Understanding the Shift from Time to Risk in Growth Models
In the fast-paced world of innovation, the models that once guided strategic planning are being reevaluated. Originally developed by McKinsey in 1999, the Three Horizons of Growth model provided businesses with a roadmap for categorizing innovation based on timeframes. However, the perpetual speed of technological advancement has rendered this temporal framework ineffective. Today's leaders are called to shift their focus from time-based growth to risk-based growth, as discussed by Vijoy Pandey in his recent piece.
What Do the New Risk Horizons Mean?
The concept behind the new risk horizons introduces three categories of risk rather than relying on sequential timeframes. The first, Horizon 3, addresses technology risk, emphasizing the importance of ensuring that technology can perform at scale under real-world conditions. The existing bottleneck in many innovation efforts is not merely a matter of time but one of overcoming substantial engineering hurdles.
Next, at Horizon 2, market risk must be navigated. This is the juncture where businesses need to establish whether their products meet the actual needs and price points of potential customers. Companies need direct collaboration with clients to explore and validate needs swiftly, replacing the cumbersome time requirements of the past with a more agile, reality-focused approach.
Finally, in Horizon 1, platformization risk comes into play. This is all about integrating validated solutions into broader corporate ecosystems. Large organizations must move beyond isolated products and develop cohesive platforms that can compete in an expansive market. In today’s competitive landscape, this integration is crucial for thriving against smaller, agile competitors.
Real-World Applications of the New Model
Businesses are already applying this innovative framework in various ways. For example, Cisco's Quantum Labs is a Horizon 3 initiative focused on building infrastructure for quantum computing. The project is still embroiled in challenging physical problems, showing that while the technology holds promise, there are significant risks involved that must be navigated before moving forward.

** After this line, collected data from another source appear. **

-- ==== Sys2Proof/Machine/Fmt.lean ====
section
/-! DEFINITION. Unit FMT: the BCH(15,5) format-info commands (40_format_codec.md). -/

namespace Sys2Proof.Machine

/-- One step of the remainder: bit i + 10 set subtracts FMT_GEN·x^i (00_scope.md R14). -/
def bchStep (w : BitVec 15) (i : Nat) : BitVec 15 :=
  if w.getLsbD (i + Config.fmtRemainderBits) then w ^^^ (Config.fmtGen <<< i) else w

/-- bchrem(w) (00_scope.md R14). -/
def bchrem (w : BitVec 15) : BitVec 10 := ([4, 3, 2, 1, 0].foldl bchStep w).extractLsb' 0 10

/-- fmt_cw(d) = (d << 10) | bchrem(d << 10) (40_format_codec.md R110). -/
def fmtCw (d : BitVec 5) : BitVec 15 := (d ++ bchrem (d ++ 0#10 : BitVec 15) : BitVec 15)

/-- popcount of a 15-bit word (00_scope.md R11). -/
def popcount (w : BitVec 15) : Nat := (List.range Config.fmtBits).countP fun i => w.getLsbD i

/-- The 32 format values in ascending order. -/
def formatValues : List (BitVec 5) := (List.range (2 ^ Config.fmtDataBits)).map (BitVec.ofNat 5)

/-- The least of the distances of all 32 values (40_format_codec.md R113). -/
def minDistance (dist : BitVec 5 → Nat) : Nat := (formatValues.map dist).foldl Nat.min (dist 0#5)

/-- The values that attain a distance (40_format_codec.md R113). -/
def candidates (dist : BitVec 5 → Nat) (m : Nat) : List (BitVec 5) := formatValues.filter fun d => dist d == m

/-- FORMAT_CORRUPT with ERRINFO [9] over budget, [8] tie, [5:0] the minimum distance (40_format_codec.md R113). -/
def formatCorrupt (tooFar tied : Bool) (m : Nat) : CmdError :=
  ⟨.formatCorrupt, zext32 (BitVec.ofBool tooFar ++ BitVec.ofBool tied ++ 0#2 ++ BitVec.ofNat 6 m)⟩

/-- nearest(dist, budget): the one nearest value and its distance, or FORMAT_CORRUPT (40_format_codec.md R113). -/
def nearest (dist : BitVec 5 → Nat) (budget : Nat) : Except CmdError (BitVec 5 × Nat) :=
  match minDistance dist with
  | m =>
    match candidates dist m with
    | [d] => if budget < m then .error (formatCorrupt true false m) else .ok (d, m)
    | _ => .error (formatCorrupt (decide (budget < m)) true m)

/-- dist1(w) (40_format_codec.md R113). -/
def dist1 (w : BitVec 15) (d : BitVec 5) : Nat := popcount (fmtCw d ^^^ w)

/-- dist2(w1, w2) (40_format_codec.md R113). -/
def dist2 (w1 w2 : BitVec 15) (d : BitVec 5) : Nat := popcount (fmtCw d ^^^ w1) + popcount (fmtCw d ^^^ w2)

/-- The value and distance FMT_DECODE1 finds (40_format_codec.md R114). -/
def recover1 (w : BitVec 15) : Except CmdError (BitVec 5 × Nat) :=
  if bchrem w = 0#10 then .ok (w.extractLsb' 10 5, 0) else nearest (dist1 w) Config.fmtBudget1

/-- The value and distance FMT_DECODE2 finds (40_format_codec.md R115). -/
def recover2 (w1 w2 : BitVec 15) : Except CmdError (BitVec 5 × Nat) :=
  if bchrem w1 = 0#10 ∧ bchrem w2 = 0#10 ∧ w1 = w2 then .ok (w1.extractLsb' 10 5, 0)
  else nearest (dist2 w1 w2) Config.fmtBudget2

/-- FMT_RESULT after FMT_ENCODE: masked in [30:16], unmasked in [14:0] (40_format_codec.md R111). -/
def encodeWord (fv : BitVec 5) : Word :=
  (0#1 ++ (fmtCw fv ^^^ Config.fmtMask) ++ 0#1 ++ fmtCw fv : BitVec 32)

/-- FMT_RESULT after FMT_DECODE: [13:8] the distance, [4:0] the value (40_format_codec.md R114). -/
def decodeWord (d : BitVec 5) (m : Nat) : Word := zext32 (BitVec.ofNat 6 m ++ 0#3 ++ d)

/-- The body of FMT_ENCODE (40_format_codec.md R111). -/
def fmtEncodeBody (fv : BitVec 5) (s : State) : Result := .done { s with fmtResult := encodeWord fv }

/-- The body of FMT_CHECK (40_format_codec.md R112). -/
def fmtCheckBody (sel : Sample) (s : State) : Result :=
  .done { s with fmtResult := zext32 (bchrem (sampleValue sel s)) }

/-- A coordinate as the engine presents it: a negative one wraps modulo SIDE (00_scope.md R15, 20_memory.md R72). -/
def wrapCoordinate (side : Nat) (c : Int) : Nat := (c % (side : Int)).toNat

/-- The 15 bits read at a sample's positions, bit 14 first, the mask removed (40_format_codec.md R117). -/
def gatherSample (s : State) (positions : List (Int × Int)) : BitVec 15 :=
  BitVec.ofNat 15 (bitsNat (positions.map fun p =>
    moduleRead s (wrapCoordinate s.side.toNat p.1) (wrapCoordinate s.side.toNat p.2))) ^^^ Config.fmtMask

/-- The body of FMT_GATHER (40_format_codec.md R117). -/
def fmtGatherBody (s : State) : Result :=
  .done { s with fmtS1 := gatherSample s formatPositions1, fmtS2 := gatherSample s formatPositions2 }

/-- The effect of a recovered format value: FMT_RESULT, and the format when a version is configured
(40_format_codec.md R114, R115). -/
def recordFormat (d : BitVec 5) (m : Nat) (s : State) : State :=
  if s.vValid then applyFormat d { s with fmtResult := decodeWord d m } else { s with fmtResult := decodeWord d m }

/-- Record what a search found, or fail with everything unchanged (40_format_codec.md R114, R115). -/
def formatOutcome (found : Except CmdError (BitVec 5 × Nat)) (s : State) : Result :=
  match found with
  | .ok (d, m) => .done (recordFormat d m s)
  | .error e => .failed e s

/-- The body of FMT_DECODE1 (40_format_codec.md R114). -/
def fmtDecode1Body (s : State) : Result := formatOutcome (recover1 s.fmtS1) s

/-- The body of FMT_DECODE2 (40_format_codec.md R115). -/
def fmtDecode2Body (s : State) : Result := formatOutcome (recover2 s.fmtS1 s.fmtS2) s

/-- FMT_ENCODE (40_format_codec.md R111). -/
def execFmtEncode (fv : BitVec 5) (s : State) : Host.Outcome State Fault Refusal := finish (fmtEncodeBody fv s)

/-- FMT_CHECK (40_format_codec.md R112). -/
def execFmtCheck (sel : Sample) (s : State) : Host.Outcome State Fault Refusal := finish (fmtCheckBody sel s)

/-- FMT_GATHER: V_VALID = 1, else SEQUENCE (40_format_codec.md R117). -/
def execFmtGather (s : State) : Host.Outcome State Fault Refusal := finish (require s.vValid s (fmtGatherBody s))

/-- FMT_DECODE1 (40_format_codec.md R114). -/
def execFmtDecode1 (s : State) : Host.Outcome State Fault Refusal := finish (fmtDecode1Body s)

/-- FMT_DECODE2 (40_format_codec.md R115). -/
def execFmtDecode2 (s : State) : Host.Outcome State Fault Refusal := finish (fmtDecode2Body s)

end Sys2Proof.Machine
end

On a Horizon 2 frontier, Cisco's initiative around the Internet of Cognition highlights the necessity for real-time market validation of complex systems. Even with the evolution of AI, the practicality of implementation remains uncertain, emphasizing the need for ongoing collaboration with customers to determine actual use cases.
A Future of Agility and Collaboration
The evolution from time to risk signifies a broader shift in how businesses must operate in today's environment. It requires a more integrated, customer-focused approach to innovation. By honing in on the unique risks associated with each stage of development, organizations can tailor their strategies to be more responsive to market needs while embracing the unpredictability that comes with rapid technological advancements.
The implications are profound: businesses that can adapt their growth strategies around risk will likely outperform those stuck in traditional models. As we move forward, embracing this pragmatic approach to innovation could redefine success in the business landscape.